Shorts
#INDvSL: #Smog decides the match in Delhi
Delhi’s notorious smog got to the Sri Lankan cricket team on Sunday in their third Test match with India. The players halted play more than once, reportedly vomited in the dressing room and finally wore anti-pollution masks on the field. Two of their fast-bowlers, Lahiru Gamage and Suranga Lakmal, left the field following breathing difficulties, and in the post-lunch session, the team didn’t have enough fit players for the game.
With the match at the capital’s Feroz Shah Kotla stadium held up, the Sri Lankans forced host India to declare their innings. Significantly, the Indian team took the field without wearing masks.
India declared their first innings at 536-7, with captain Virat Kohli scoring a career-best of 243.
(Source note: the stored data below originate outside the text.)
-- ==== Sys2Proof/Syntax.lean ====
section
/-! DEFINITION. The 27 commands of 30_encoding.md R111, one constructor per row of spec/opcode_table.json, and the
error codes of 60_exceptions.md R301 by name. An IDX operand is the 10-bit field itself (R104): an index beyond the
engine's words is a command that fails, not a different command. -/

namespace Sys2Proof

/-- A command (30_encoding.md R109, R111). -/
inductive Instr where
  /-- `nop` (R130) -/
  | nop
  /-- `clrerr` (R131) -/
  | clrerr
  /-- `xs.ldw i` (R132) -/
  | xsLdw (idx : BitVec 10)
  /-- `sfmt.ldw i` (R133) -/
  | sfmtLdw (idx : BitVec 10)
  /-- `tmt.ldw i` (R134) -/
  | tmtLdw (idx : BitVec 10)
  /-- `xs.rdw i` (R135) -/
  | xsRdw (idx : BitVec 10)
  /-- `sfmt.rdw i` (R136) -/
  | sfmtRdw (idx : BitVec 10)
  /-- `tmt.rdw i` (R137) -/
  | tmtRdw (idx : BitVec 10)
  /-- `xs.ldp` (R138) -/
  | xsLdp
  /-- `sfmt.ldp` (R139) -/
  | sfmtLdp
  /-- `xs.rdp` (R140) -/
  | xsRdp
  /-- `sfmt.rdp` (R141) -/
  | sfmtRdp
  /-- `xs.erst` (R142) -/
  | xsErst
  /-- `sfmt.erst` (R143) -/
  | sfmtErst
  /-- `tmt.erst` (R144) -/
  | tmtErst
  /-- `xs.next` (R174) -/
  | xsNext
  /-- `xs.adv` (R175) -/
  | xsAdv
  /-- `xs.cert` (R176) -/
  | xsCert
  /-- `xs.arm` (R177) -/
  | xsArm
  /-- `sfmt.next` (R206) -/
  | sfmtNext
  /-- `sfmt.refill` (R207) -/
  | sfmtRefill
  /-- `sfmt.cert` (R210) -/
  | sfmtCert
  /-- `sfmt.arm` (R211) -/
  | sfmtArm
  /-- `tmt.next` (R243) -/
  | tmtNext
  /-- `tmt.adv` (R244) -/
  | tmtAdv
  /-- `tmt.cert` (R247) -/
  | tmtCert
  /-- `tmt.arm` (R248) -/
  | tmtArm
  deriving DecidableEq, Repr

/-- The error causes of 60_exceptions.md R301; their numbers are `ErrCode.code`. -/
inductive ErrCode where
  /-- E_ILLEGAL_OP: a reserved OP value -/
  | illegalOp
  /-- E_ILLEGAL_ENG: ENG = 3 with an operation that needs an engine -/
  | illegalEng
  /-- E_RSVD_BITS: a reserved or unused field is not 0 -/
  | rsvdBits
  /-- E_OP_ENGINE: operation not supported by the engine -/
  | opEngine
  /-- E_IDX_RANGE: index beyond the engine's words -/
  | idxRange
  /-- E_READ_ONLY: write to a fixed matrix word -/
  | readOnly
  /-- E_VALUE: DIN operand out of range -/
  | badValue
  /-- E_NOT_ARMED: engine not certified or re-armed -/
  | notArmed
  /-- E_DEGENERATE: state cannot be certified or re-armed -/
  | degenerate
  /-- E_BUSY: command presented while another is pending -/
  | busy
  /-- E_BUS: illegal bus access -/
  | bus
  deriving DecidableEq, Repr

/-- ENG values (30_encoding.md R103, 00_scope.md R18). -/
inductive Engine where
  /-- xorshift1024*, ENG = 0 -/
  | xs
  /-- SFMT-19937, ENG = 1 -/
  | sfmt
  /-- TinyMT32, ENG = 2 -/
  | tmt
  deriving DecidableEq, Repr

/-- OP values of the operations that need an engine (30_encoding.md R102). -/
inductive EngineOp where
  | ldw | rdw | ldp | rdp | next | adv | refill | cert | arm | erst
  deriving DecidableEq, Repr

/-- OP values (30_encoding.md R102): the two control operations, or one that needs an engine. -/
inductive Op where
  | nop
  | clrerr
  | engine (op : EngineOp)
  deriving DecidableEq, Repr

end Sys2Proof
end

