theorem showsNoEffect_refl (s : State) : ShowsNoEffect s s := ⟨(sameEngine_refl · s), rfl, rfl⟩

theorem keptByAccess_showsNoEffect (s : State) : KeptByAccess (ShowsNoEffect s) where
  record e t := fun ⟨hengines, hdout, hfixed⟩ =>
    ⟨fun g => sameEngine_recordError (hengines g) e, (recordError_dout e t).trans hdout,
      (recordError_certFixed e t).trans hfixed⟩
  rdata _ _ h := h
  din _ _ h := h
  pend _ _ h := h

theorem endOfStep_earlier_showsNoEffect (hu : ShowsNoEffect s u) (hp : u.pend = some p) (hl : 1 < p.left)
    (he : endOfStep u = .next t) : ShowsNoEffect s t ∧ t.pend = some { p with left := p.left - 1 } := by
  rw [endOfStep_of_earlier hp hl] at he
  obtain rfl := Host.Outcome.next.inj he
  exact ⟨hu, rfl⟩

/-! ### A command presented to an idle block, and the end of its step (R78, R343) -/

section present

variable {c : U32}

theorem acceptCheck_latchPend (i : Instr) (c : U32) (m n : Nat) (s : State) :
    acceptCheck i (latchPend c m s) = acceptCheck i (latchPend c n s) :=
  acceptCheck_congr i (sameEngine_refl · (latchPend c n s)) rfl

theorem endOfStep_presentCommand_of_failing (hp : s.pend = none) (hd : decode c = .ok i)
    (hfail : acceptCheck i (latchPend c 1 s) ≠ none) :
    endOfStep (presentCommand c s) = exec i (latchPend c 1 s) := by
  obtain ⟨e, he⟩ := Option.ne_none_iff_exists'.mp hfail
  have hempty : emptyPend (latchPend c 1 s) = s := by rw [emptyPend, latchPend, ← hp]
  rw [presentCommand_of_check_error hp hd ((acceptCheck_latchPend i c 0 1 s).trans he),
    endOfStep_idle (by rw [recordError_pend, hp]), exec_of_error he, hempty]

theorem endOfStep_presentCommand_of_latency_one (hp : s.pend = none) (hd : decode c = .ok i)
    (hpass : acceptCheck i (latchPend c 1 s) = none) (hlatency : latencyOf i s = 1) :
    endOfStep (presentCommand c s) = exec i (latchPend c 1 s) := by
  rw [presentCommand_of_accepted hp hd ((acceptCheck_latchPend i c 0 1 s).trans hpass), hlatency,
    endOfStep_of_last (latchPend_pend c 1 s) le_rfl, completePending_of_decode hd]

theorem endOfStep_presentCommand_of_longer (hp : s.pend = none) (hd : decode c = .ok i)
    (hpass : acceptCheck i (latchPend c 1 s) = none) (hlatency : 1 < latencyOf i s) :
    endOfStep (presentCommand c s) = .next (latchPend c (latencyOf i s - 1) s) := by
  rw [presentCommand_of_accepted hp hd ((acceptCheck_latchPend i c 0 1 s).trans hpass)]
  exact endOfStep_of_earlier (latchPend_pend c _ s) hlatency

end present

/-! ### Runs without an access (R342) -/

/-- One step of a run. -/
theorem run_succ (k : Nat) (h : step s = .next t) : Host.Core.run core (k + 1) s = Host.Core.run core k t := by
  have hcore : core.step s = .next t := h
  simp only [Host.Core.run, hcore]

/-- The port holds idle cycles only. -/
def QuietPort (s : State) : Prop := ∃ n, s.port = List.replicate n .idle

theorem quietPort_tail (h : QuietPort s) : QuietPort { s with port := s.port.tail } := by
  obtain ⟨n, hport⟩ := h
  exact ⟨n - 1, by rw [hport, List.tail_replicate]⟩

theorem step_of_quietPort (hv : validConfig s.cfg = true) (h : QuietPort s) :
    step s = endOfStep { s with port := s.port.tail } := by
  obtain ⟨n, hport⟩ := h
  refine step_of_no_access hv ?_
  cases n with
  | zero => exact .inl hport
  | succ n => exact .inr ⟨_, hport⟩

/-- A quiet step before the last one only counts down. -/
theorem step_quiet_earlier (hv : validConfig s.cfg = true) (hq : QuietPort s) (hp : s.pend = some p)
    (hl : 1 < p.left) :
    step s = .next { s with port := s.port.tail, pend := some { p with left := p.left - 1 } } := by
  rw [step_of_quietPort hv hq]
  exact endOfStep_of_earlier hp hl

/-- Until its latency has run out the command stays pending. -/
theorem run_quiet_pending (k : Nat) (hv : validConfig s.cfg = true) (hq : QuietPort s) (hp : s.pend = some p)
    (hk : k < p.left) : ∃ t, Host.Core.run core k s = .next t ∧ t.pend.isSome = true := by
  induction k generalizing s p with
  | zero => exact ⟨s, rfl, by rw [hp]; rfl⟩
  | succ k ih =>
    rw [run_succ k (step_quiet_earlier hv hq hp (by omega))]
    exact ih hv (quietPort_tail hq) rfl (Nat.lt_sub_of_add_lt hk)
“It (the pollution level) got extremely high at one point, we had players coming in at one point and vomiting. There were oxygen cylinders in the dressing room. It is not normal for players to suffer in that way while playing the game. From our point of view, it has to be stated that it is a very, very unique case,” Sri Lanka coach Nic Pothas was quoted as saying in a report by The Indian Express.
Another report in The New Indian Express said the Lankan players were booed by the 20,000-strong crowd, that also chanted “losers losers” as the players from the island nation retreated to the dressing room.
Delhi’s air quality is currently in the “very poor” category. But BCCI acting president CK Khanna was quoted as saying that “if 20,000 people in the stands did not have a problem and the Indian team did not face any issue, I wonder why the Sri Lankan team made a big fuss”.